The `vld2.32` instruction de-interleaves the data:
- First element of pair → Even lanes (real parts)
- Second element of pair → Odd lanes (imaginary parts)

### NEON Register Layout

#### Q Register to D Register Mapping
- **q8** = {d16, d17}
- **q9** = {d18, d19}
- **q10** = {d20, d21}
- **q11** = {d22, d23}
- **q12** = {d24, d25}
- **q13** = {d26, d27}

#### Complex Number Storage
For each Q register holding 2 complex numbers:
- **d[2n]** (even D register): Real parts [Re0, Re1]
- **d[2n+1]** (odd D register): Imaginary parts [Im0, Im1]

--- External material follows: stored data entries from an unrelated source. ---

-- ==== Sys2Proof/Machine/Encoder.lean ====
section
/-! DEFINITION. COMPRESS as the engine runs it (43_encoder.md R280 to R290): the loop head with its OUT_OVERFLOW check,
what a finder's result becomes, the writing of a record, the progress update. One function per phase. -/

namespace Sys2Proof.Machine

/-- The head of `while cur < n` (R290): OUT_OVERFLOW before the finder runs (R405), else the finder is called. -/
def State.stepEncodeTop (s : State) (r : Run) : State :=
  if r.cur < r.snap.n then
    if r.o + Config.tokenBytes > r.snap.outCap.toNat then s.raise r .outOverflow
    else s.callFinder r
  else s.finish r .none

/-- What a finder's result becomes. Under COMPRESS (R282, R283): if it qualifies, the token `T(d, k mod 256, In[c + k])`,
otherwise `T(0, 0, In[c])`; the literal is read here, after the finder, so that a BUS on a literal the finder has not
read (`k = L`) finds the position already in the index, as the pseudocode of R240 and R290 has it; R411 also says that a
BUS on a read leaves it out (log entry 20, DESIGN CHOICE). Under FIND_LINEAR and FIND_HC (R210, R250): MATCH_DIST and
MATCH_LEN, and then the command's end. -/
def State.stepFound (s : State) (r : Run) (d k : Nat) : State :=
  if r.task.isCompress then
    if r.qualifies k then
      s.fetch r (r.snap.inAddr (r.cur + k)) fun x s =>
        s.goto r (.emit (packToken (BitVec.ofNat 16 d) (BitVec.ofNat 8 k) x) k 0)
    else
      s.fetch r (r.snap.inAddr r.cur) fun x s => s.goto r (.emit (packToken 0 0 x) 0 0)
  else
    s.updates r
      [.result .matchDist ((BitVec.ofNat 16 d).setWidth 32), .result .matchLen ((BitVec.ofNat 16 k).setWidth 32)]
      .ending

/-- The progress registers take the engine's counts (R290, R330). -/
def Run.progress (r : Run) : List Update :=
  [.result .cursor (BitVec.ofNat 32 r.cur), .result .outLen (BitVec.ofNat 32 r.o),
    .result .tokenCount (BitVec.ofNat 32 r.t)]

/-- The four writes of a record in byte order (R286), and after them `o <- o + 4`, `t <- t + 1`, `cur <- cur + k + 1` and
then the progress registers (R282, R290). -/
def State.stepEmit (s : State) (r : Run) (w : Word) (k j : Nat) : State :=
  if j < Config.tokenBytes then
    s.store r (r.snap.outAddr (r.o + j)) (recordByte w j) fun r s => s.goto r (.emit w k (j + 1))
  else
    let r' := { r with o := r.o + Config.tokenBytes, t := r.t + 1, cur := r.cur + (k + 1) }
    s.updates r' r'.progress .encodeTop

end Sys2Proof.Machine
end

### Butterfly Computation Stages

#### Stage 1: First Level Butterflies (Lines 423-426)
```arm
vadd.f32 q11, q9, q8 // q11 = q9 + q8 (complex addition)
vsub.f32 q8, q9, q8 // q8 = q9 - q8 (complex subtraction)
vsub.f32 q9, q13, q10 // q9 = q13 - q10
vadd.f32 q12, q13, q10 // q12 = q13 + q10
```

#### Stage 2: Load More Data (Lines 428-429)
```arm
vld2.32 {q10}, [r7, :128]! // Load from r7
vld2.32 {q13}, [r9, :128]! // Load from r9
```

#### Stage 3: Second Level Butterflies (Lines 430-434)
Operations on D registers for finer control:
```arm
vsub.f32 q2, q12, q11 // q2 = q12 - q11
vsub.f32 d7, d19, d16 // Imaginary parts subtraction
vadd.f32 d3, d19, d16 // Imaginary parts addition
vadd.f32 d6, d18, d17 // Real parts addition
vsub.f32 d2, d18, d17 // Real parts subtraction
```

#### Stage 4: Load Final Data Set (Lines 435-436)
```arm
vld2.32 {q9}, [r8, :128]! // Load from r8
vld2.32 {q8}, [r10, :128]! // Load from r10
```

#### Stage 5: Third Level Butterflies (Lines 437-443)
```arm
vadd.f32 q0, q12, q11 // Final sum
vadd.f32 q11, q13, q8
vadd.f32 q12, q10, q9
vsub.f32 q8, q13, q8
vsub.f32 q9, q10, q9
vsub.f32 q6, q12, q11
vadd.f32 q4, q12, q11
```

#### Stage 6: Data Transposition (Lines 444, 452, 456-457)
```arm
vtrn.32 q0, q2 // Transpose for output format
vtrn.32 q1, q3
vtrn.32 q4, q6
vtrn.32 q5, q7
```

### Memory Access Pattern

#### Input Access
- Uses post-increment addressing: `[rN, :128]!`
- `:128` indicates 128-bit alignment
- `!` updates the pointer after load
- Each iteration processes 8 complex pairs (16 float values)

#### Output Access
1. Load offset indices from r12:
```arm
ldr r2, [r12], #4
ldr lr, [r12], #4
```
2. Calculate output addresses:
```arm
add r2, r0, r2, lsl #2 // r2 = r0 + (offset * 4)
add lr, r0, lr, lsl #2 // lr = r0 + (offset * 4)
```
3. Store results using `vst2.32` with interleaving:
```arm
vst2.32 {q0, q1}, [r2, :128]!
vst2.32 {q2, q3}, [lr, :128]!
vst2.32 {q4, q5}, [r2, :128]!
vst2.32 {q6, q7}, [lr, :128]!
```

## Register Usage Summary

### Modified NEON Registers
- **q0-q2**: Final butterfly results (first set)
- **q4-q6**: Final butterfly results (second set)
- **q8-q13**: Temporary computation registers

### Modified ARM Registers
- **r2, lr**: Temporary output address calculations
- **r3-r10**: Updated by post-increment loads
- **r11**: Decremented loop counter
- **r12**: Updated by post-increment offset loads

### Preserved Registers
- **r0**: Output base pointer (unchanged)
- **r1**: FFT plan pointer (unused in this macro)

## Performance Considerations

1. **Instruction Scheduling**: Loads are interleaved with computations to hide memory latency
2. **SIMD Utilization**: Processes 8 complex numbers (16 floats) per iteration
3. **Memory Alignment**: Uses 128-bit aligned accesses for optimal performance
4. **Loop Structure**: Simple decrement and branch pattern for minimal overhead

## Key Differences for ARM64 Porting

1. **Register Names**:
- Q registers → V registers (v0-v31)
- More registers available (32 vs 16)

2. **Instruction Differences**:
- Some operations may have different mnemonics
- Better support for complex multiply operations

3. **Addressing Modes**:
- ARM64 has more flexible addressing options
- May allow for more efficient pointer management

4. **Performance Opportunities**:
- Wider SIMD registers (optional 256-bit SVE)
- More registers reduce register pressure
- Better instruction scheduling opportunities

## Conclusion

The `neon_oo` macro implements an efficient 8-point FFT butterfly operation using ARM32 NEON SIMD instructions. It carefully manages register allocation, uses efficient memory access patterns, and interleaves operations to maximize throughput. The algorithm processes complex numbers in an interleaved format and produces results suitable for subsequent FFT stages.